**Action item:** Output exactly the lines below, starting with the line that has "(s.dropJob id).modProg leader" and going on through the line that has "def Job.chunksDone (j", both included, and no other lines.

|---|

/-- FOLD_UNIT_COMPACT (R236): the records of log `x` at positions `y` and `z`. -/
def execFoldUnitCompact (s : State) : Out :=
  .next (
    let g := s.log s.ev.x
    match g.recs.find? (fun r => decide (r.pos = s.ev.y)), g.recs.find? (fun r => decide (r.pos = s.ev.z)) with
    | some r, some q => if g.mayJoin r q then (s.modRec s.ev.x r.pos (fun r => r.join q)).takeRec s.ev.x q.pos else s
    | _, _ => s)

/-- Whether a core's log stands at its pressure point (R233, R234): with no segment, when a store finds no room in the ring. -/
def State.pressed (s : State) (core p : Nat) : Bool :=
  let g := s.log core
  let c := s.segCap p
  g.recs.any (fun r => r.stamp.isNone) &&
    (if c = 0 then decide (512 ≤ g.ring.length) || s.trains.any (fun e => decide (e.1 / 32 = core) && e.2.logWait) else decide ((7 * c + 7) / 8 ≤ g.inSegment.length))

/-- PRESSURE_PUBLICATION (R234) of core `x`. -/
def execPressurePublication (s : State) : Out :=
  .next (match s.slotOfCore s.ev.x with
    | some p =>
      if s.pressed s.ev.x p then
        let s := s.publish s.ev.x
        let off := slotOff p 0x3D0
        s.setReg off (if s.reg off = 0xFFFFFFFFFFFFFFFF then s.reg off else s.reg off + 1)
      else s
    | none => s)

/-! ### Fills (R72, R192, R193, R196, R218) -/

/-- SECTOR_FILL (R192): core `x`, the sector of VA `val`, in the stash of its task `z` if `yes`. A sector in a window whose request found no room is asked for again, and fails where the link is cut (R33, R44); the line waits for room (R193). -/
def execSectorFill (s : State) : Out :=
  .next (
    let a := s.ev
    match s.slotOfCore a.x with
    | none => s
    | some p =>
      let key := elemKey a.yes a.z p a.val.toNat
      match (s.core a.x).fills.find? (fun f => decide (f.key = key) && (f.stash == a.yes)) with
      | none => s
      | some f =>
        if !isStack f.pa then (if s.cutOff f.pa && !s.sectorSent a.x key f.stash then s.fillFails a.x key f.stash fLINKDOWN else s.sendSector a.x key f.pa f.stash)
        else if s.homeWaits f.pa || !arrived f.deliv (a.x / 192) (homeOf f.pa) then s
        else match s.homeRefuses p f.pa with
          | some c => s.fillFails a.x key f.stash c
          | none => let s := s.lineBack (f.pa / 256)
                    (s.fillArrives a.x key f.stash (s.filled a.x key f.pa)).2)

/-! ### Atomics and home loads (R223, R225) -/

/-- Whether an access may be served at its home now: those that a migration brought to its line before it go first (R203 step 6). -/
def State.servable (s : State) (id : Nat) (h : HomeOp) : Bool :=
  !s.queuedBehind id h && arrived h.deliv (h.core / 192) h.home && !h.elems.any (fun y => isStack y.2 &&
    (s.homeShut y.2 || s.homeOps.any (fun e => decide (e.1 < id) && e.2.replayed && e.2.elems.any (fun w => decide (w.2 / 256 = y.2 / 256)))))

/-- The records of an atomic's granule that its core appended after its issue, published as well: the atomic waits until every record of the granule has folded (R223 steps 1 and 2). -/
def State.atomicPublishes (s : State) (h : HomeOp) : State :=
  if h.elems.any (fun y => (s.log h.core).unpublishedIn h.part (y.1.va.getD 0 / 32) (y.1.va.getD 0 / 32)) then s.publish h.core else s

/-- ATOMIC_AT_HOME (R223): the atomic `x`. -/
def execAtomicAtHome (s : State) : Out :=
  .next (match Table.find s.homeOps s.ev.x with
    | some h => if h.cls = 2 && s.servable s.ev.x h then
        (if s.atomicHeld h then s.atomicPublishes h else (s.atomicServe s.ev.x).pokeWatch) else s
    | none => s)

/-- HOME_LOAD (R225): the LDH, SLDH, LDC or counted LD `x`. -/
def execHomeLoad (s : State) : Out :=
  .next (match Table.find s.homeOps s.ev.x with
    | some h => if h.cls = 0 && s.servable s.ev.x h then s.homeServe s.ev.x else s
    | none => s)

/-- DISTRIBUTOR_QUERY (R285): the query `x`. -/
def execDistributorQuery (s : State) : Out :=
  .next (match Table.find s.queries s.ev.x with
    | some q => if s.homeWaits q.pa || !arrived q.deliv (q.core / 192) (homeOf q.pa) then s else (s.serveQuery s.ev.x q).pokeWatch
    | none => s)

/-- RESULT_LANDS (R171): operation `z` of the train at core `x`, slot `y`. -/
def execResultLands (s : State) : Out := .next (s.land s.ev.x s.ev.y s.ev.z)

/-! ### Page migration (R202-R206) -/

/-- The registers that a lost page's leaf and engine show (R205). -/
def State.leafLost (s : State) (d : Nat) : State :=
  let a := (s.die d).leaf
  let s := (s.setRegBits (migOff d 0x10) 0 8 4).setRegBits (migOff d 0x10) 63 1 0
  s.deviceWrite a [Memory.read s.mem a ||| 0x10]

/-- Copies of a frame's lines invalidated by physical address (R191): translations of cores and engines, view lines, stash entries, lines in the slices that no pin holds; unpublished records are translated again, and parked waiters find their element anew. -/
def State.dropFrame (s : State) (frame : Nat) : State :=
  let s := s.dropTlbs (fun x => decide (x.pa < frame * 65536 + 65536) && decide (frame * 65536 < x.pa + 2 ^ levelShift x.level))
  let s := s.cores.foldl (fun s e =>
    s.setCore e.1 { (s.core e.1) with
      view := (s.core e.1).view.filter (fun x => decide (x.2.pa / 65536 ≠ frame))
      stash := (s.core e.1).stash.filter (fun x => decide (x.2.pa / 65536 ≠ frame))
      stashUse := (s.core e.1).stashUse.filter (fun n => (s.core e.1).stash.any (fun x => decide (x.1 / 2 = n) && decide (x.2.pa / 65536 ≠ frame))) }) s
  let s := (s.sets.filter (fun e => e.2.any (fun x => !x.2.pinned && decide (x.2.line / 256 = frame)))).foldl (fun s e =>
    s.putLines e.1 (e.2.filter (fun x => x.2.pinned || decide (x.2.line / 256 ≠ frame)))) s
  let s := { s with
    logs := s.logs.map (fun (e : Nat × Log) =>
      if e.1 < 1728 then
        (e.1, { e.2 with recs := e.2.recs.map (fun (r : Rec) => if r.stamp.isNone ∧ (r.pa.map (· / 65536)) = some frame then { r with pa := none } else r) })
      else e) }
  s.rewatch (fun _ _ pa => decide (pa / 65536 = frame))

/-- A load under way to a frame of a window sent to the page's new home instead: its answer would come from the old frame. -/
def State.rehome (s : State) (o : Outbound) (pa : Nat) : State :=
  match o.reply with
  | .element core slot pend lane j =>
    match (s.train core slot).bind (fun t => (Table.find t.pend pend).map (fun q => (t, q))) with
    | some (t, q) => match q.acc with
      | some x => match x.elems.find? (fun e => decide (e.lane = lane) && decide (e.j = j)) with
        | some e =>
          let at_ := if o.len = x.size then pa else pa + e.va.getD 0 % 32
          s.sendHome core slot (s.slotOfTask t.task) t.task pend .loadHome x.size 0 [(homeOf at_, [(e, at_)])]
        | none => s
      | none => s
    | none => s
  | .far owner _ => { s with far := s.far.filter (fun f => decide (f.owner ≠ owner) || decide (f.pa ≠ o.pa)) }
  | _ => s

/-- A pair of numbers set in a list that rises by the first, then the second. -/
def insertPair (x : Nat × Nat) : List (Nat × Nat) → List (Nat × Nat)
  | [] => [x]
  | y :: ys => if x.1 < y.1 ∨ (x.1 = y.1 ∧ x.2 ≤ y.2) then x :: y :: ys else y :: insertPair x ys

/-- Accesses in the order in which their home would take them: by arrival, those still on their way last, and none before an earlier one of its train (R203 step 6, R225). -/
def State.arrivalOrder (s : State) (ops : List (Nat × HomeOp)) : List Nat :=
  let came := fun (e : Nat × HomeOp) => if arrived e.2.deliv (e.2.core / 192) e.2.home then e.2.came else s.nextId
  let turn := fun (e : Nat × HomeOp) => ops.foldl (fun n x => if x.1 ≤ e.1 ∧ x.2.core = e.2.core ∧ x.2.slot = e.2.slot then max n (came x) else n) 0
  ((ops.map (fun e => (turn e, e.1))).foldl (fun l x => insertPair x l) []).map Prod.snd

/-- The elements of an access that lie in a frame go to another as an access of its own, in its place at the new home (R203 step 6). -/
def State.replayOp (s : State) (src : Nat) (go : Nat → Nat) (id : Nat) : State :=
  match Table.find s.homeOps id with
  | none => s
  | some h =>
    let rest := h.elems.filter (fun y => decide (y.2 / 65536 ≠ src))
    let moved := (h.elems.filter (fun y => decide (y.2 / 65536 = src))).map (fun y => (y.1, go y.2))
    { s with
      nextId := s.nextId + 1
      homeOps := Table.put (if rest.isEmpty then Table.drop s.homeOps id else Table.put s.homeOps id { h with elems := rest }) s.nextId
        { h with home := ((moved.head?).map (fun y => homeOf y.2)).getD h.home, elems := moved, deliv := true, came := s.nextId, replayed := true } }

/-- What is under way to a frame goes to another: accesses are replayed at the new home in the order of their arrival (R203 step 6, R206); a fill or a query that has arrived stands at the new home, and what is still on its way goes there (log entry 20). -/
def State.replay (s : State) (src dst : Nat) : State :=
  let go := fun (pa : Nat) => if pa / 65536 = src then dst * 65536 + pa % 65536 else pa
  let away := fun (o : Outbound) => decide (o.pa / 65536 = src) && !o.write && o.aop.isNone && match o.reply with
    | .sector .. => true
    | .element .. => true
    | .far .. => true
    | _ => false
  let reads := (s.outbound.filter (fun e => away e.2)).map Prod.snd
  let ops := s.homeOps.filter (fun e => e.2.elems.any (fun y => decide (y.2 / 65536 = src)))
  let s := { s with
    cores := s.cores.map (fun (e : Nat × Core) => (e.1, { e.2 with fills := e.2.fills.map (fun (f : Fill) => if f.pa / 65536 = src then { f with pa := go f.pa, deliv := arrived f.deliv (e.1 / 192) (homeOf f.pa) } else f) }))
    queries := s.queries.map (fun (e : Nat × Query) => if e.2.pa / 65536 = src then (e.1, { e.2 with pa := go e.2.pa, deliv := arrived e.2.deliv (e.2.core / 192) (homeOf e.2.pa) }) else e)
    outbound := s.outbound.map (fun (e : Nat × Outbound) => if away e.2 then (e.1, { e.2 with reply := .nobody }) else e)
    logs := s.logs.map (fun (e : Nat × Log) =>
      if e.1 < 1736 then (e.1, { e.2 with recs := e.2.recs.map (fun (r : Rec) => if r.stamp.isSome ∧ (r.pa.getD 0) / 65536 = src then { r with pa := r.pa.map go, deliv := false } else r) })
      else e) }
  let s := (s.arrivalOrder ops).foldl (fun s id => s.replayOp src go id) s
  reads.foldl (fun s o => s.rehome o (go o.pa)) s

|---|

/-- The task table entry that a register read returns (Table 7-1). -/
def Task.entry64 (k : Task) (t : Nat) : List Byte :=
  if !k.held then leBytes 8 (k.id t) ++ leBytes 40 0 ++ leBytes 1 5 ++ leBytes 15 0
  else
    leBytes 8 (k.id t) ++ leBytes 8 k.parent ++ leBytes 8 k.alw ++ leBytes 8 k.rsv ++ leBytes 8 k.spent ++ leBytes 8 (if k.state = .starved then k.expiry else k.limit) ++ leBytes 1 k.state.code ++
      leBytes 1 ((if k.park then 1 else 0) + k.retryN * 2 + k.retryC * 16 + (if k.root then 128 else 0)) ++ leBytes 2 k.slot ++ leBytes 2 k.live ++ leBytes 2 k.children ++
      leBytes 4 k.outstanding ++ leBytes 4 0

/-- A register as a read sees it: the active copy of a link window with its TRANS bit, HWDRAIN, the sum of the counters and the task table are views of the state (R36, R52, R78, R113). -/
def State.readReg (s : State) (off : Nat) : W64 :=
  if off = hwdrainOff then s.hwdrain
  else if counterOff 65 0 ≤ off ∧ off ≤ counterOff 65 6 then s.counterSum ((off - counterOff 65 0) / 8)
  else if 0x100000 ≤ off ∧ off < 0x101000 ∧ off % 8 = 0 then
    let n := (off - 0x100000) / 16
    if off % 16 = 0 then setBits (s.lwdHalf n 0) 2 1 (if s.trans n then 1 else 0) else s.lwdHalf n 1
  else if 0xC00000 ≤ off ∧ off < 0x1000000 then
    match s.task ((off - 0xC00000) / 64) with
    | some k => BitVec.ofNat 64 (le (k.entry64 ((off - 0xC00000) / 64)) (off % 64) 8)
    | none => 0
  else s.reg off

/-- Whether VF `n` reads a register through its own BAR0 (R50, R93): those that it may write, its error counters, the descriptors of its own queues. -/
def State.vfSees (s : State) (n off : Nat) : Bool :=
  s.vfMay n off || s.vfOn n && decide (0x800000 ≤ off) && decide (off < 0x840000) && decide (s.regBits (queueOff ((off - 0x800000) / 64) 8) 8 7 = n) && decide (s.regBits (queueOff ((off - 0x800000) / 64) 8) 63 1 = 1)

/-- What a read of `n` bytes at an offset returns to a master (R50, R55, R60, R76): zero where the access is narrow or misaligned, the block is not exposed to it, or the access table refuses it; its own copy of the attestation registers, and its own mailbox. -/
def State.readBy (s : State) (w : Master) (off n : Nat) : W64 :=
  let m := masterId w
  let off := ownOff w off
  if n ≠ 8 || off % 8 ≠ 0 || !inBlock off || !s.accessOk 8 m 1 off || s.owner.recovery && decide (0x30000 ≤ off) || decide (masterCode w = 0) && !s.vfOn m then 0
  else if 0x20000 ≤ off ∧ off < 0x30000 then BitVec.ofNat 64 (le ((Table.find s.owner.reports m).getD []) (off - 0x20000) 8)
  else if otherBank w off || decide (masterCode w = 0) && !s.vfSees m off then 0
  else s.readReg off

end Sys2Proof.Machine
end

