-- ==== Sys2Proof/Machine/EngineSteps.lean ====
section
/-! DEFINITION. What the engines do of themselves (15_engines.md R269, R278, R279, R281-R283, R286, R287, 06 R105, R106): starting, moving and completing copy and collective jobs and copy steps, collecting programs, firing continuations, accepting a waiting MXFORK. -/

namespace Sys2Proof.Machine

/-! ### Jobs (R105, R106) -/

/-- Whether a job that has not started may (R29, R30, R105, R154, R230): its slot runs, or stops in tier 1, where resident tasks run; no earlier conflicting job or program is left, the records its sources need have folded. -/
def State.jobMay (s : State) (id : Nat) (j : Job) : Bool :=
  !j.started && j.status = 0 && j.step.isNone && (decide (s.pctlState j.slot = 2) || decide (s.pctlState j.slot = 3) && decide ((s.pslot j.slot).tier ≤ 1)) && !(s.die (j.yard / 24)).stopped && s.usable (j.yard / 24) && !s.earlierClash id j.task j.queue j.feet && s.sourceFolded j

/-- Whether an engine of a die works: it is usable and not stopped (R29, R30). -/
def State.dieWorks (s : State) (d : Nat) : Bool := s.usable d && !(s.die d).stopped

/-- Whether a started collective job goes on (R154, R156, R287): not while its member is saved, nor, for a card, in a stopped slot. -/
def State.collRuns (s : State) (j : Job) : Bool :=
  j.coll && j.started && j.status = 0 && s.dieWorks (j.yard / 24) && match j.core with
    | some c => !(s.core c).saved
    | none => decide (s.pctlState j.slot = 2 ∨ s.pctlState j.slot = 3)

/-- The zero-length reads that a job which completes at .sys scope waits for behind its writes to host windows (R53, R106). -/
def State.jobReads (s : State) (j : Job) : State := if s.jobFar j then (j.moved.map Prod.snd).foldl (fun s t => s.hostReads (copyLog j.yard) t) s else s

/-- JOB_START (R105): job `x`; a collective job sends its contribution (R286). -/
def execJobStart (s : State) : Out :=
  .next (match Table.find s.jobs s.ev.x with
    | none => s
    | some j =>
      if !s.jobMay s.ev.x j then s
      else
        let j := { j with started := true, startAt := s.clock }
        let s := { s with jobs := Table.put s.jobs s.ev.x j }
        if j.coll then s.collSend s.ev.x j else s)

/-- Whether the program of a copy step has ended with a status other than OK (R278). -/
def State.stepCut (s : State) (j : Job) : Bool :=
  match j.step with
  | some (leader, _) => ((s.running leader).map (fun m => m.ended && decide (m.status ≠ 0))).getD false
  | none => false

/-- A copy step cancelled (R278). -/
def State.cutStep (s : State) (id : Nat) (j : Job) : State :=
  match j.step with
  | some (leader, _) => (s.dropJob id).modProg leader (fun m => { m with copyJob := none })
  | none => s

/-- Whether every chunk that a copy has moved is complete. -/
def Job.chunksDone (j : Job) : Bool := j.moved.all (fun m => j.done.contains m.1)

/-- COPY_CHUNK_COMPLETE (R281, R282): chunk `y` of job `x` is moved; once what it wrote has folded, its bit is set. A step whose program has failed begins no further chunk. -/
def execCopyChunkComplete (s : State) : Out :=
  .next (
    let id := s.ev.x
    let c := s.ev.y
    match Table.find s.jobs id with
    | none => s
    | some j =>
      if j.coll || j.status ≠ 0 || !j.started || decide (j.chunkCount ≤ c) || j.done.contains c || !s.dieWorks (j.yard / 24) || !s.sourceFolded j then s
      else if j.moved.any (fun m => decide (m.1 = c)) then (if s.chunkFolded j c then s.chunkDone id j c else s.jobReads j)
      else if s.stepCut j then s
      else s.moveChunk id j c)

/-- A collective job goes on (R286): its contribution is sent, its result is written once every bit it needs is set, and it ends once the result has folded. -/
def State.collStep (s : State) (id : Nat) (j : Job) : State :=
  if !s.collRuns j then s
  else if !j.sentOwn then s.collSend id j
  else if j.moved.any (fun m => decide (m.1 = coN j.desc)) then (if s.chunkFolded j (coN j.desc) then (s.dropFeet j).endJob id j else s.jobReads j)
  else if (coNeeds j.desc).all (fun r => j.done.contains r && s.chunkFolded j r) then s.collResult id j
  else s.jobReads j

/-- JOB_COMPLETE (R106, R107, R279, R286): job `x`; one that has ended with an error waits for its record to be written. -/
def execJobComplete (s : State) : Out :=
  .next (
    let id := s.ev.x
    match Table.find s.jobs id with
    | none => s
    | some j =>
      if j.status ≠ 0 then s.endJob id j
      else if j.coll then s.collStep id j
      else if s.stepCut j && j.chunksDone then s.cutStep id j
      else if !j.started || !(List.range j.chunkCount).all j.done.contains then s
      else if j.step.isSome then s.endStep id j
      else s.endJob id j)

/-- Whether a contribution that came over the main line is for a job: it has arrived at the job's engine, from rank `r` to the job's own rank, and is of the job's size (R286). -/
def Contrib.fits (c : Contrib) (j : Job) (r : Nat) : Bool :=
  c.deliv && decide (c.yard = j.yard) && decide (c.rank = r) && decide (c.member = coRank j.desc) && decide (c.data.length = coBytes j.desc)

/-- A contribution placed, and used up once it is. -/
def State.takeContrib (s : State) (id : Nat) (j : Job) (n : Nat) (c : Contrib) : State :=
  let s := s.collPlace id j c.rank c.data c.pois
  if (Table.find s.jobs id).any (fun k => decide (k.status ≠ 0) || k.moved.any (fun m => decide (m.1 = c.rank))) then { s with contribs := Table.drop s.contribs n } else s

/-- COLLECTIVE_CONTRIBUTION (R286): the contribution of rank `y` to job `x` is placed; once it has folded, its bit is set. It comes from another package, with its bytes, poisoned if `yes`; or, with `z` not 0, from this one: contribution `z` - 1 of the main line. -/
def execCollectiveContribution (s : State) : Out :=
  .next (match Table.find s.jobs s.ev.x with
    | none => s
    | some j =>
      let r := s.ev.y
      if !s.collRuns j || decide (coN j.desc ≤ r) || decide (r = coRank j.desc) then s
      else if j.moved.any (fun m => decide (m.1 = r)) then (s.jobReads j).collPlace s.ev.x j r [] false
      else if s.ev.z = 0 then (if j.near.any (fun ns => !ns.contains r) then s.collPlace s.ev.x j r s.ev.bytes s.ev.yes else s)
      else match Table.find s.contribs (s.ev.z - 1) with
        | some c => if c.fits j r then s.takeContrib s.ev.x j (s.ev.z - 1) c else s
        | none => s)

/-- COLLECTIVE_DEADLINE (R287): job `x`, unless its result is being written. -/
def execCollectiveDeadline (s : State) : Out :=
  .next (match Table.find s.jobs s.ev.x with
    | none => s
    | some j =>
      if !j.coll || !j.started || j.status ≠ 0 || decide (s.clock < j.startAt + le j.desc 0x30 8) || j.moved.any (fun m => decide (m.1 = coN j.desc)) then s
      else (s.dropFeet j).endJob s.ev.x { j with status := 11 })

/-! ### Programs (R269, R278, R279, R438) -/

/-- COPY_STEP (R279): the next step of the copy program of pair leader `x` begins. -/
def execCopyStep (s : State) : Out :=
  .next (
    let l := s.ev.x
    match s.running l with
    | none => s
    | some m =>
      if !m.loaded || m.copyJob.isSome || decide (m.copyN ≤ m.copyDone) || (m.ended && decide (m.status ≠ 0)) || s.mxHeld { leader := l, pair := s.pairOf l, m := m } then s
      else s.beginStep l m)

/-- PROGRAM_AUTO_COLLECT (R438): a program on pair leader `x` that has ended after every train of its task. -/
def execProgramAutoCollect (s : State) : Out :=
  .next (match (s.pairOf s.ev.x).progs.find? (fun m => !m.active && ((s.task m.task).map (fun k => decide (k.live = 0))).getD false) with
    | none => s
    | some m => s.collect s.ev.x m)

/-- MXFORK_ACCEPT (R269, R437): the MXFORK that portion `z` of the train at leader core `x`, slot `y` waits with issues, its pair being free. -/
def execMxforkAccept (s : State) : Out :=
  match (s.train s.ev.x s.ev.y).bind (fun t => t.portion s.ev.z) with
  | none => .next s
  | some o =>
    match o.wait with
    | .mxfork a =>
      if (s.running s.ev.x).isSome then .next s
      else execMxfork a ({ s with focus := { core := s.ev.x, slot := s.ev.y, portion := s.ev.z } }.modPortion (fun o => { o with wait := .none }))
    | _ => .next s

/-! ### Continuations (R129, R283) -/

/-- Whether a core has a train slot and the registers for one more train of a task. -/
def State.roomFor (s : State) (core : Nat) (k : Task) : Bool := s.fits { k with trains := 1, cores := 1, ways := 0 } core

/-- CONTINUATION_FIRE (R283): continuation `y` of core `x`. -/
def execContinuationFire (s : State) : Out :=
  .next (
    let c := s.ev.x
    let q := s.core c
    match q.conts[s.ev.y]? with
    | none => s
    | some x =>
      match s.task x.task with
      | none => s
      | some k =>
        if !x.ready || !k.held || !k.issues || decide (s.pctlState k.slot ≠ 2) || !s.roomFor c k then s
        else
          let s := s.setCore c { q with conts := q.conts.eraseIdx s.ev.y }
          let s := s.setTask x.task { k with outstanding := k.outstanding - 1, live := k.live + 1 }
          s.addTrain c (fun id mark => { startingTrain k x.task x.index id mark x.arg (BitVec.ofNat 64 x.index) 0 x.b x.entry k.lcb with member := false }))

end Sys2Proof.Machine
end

|---|

**Result of this task:**
  | some (leader, _) => (s.dropJob id).modProg leader (fun m => { m with copyJob := none })
  | none => s

/-- Whether every chunk that a copy has moved is complete. -/
def Job.chunksDone (j : Job) : Bool := j.moved.all (fun m => j.done.contains m.1)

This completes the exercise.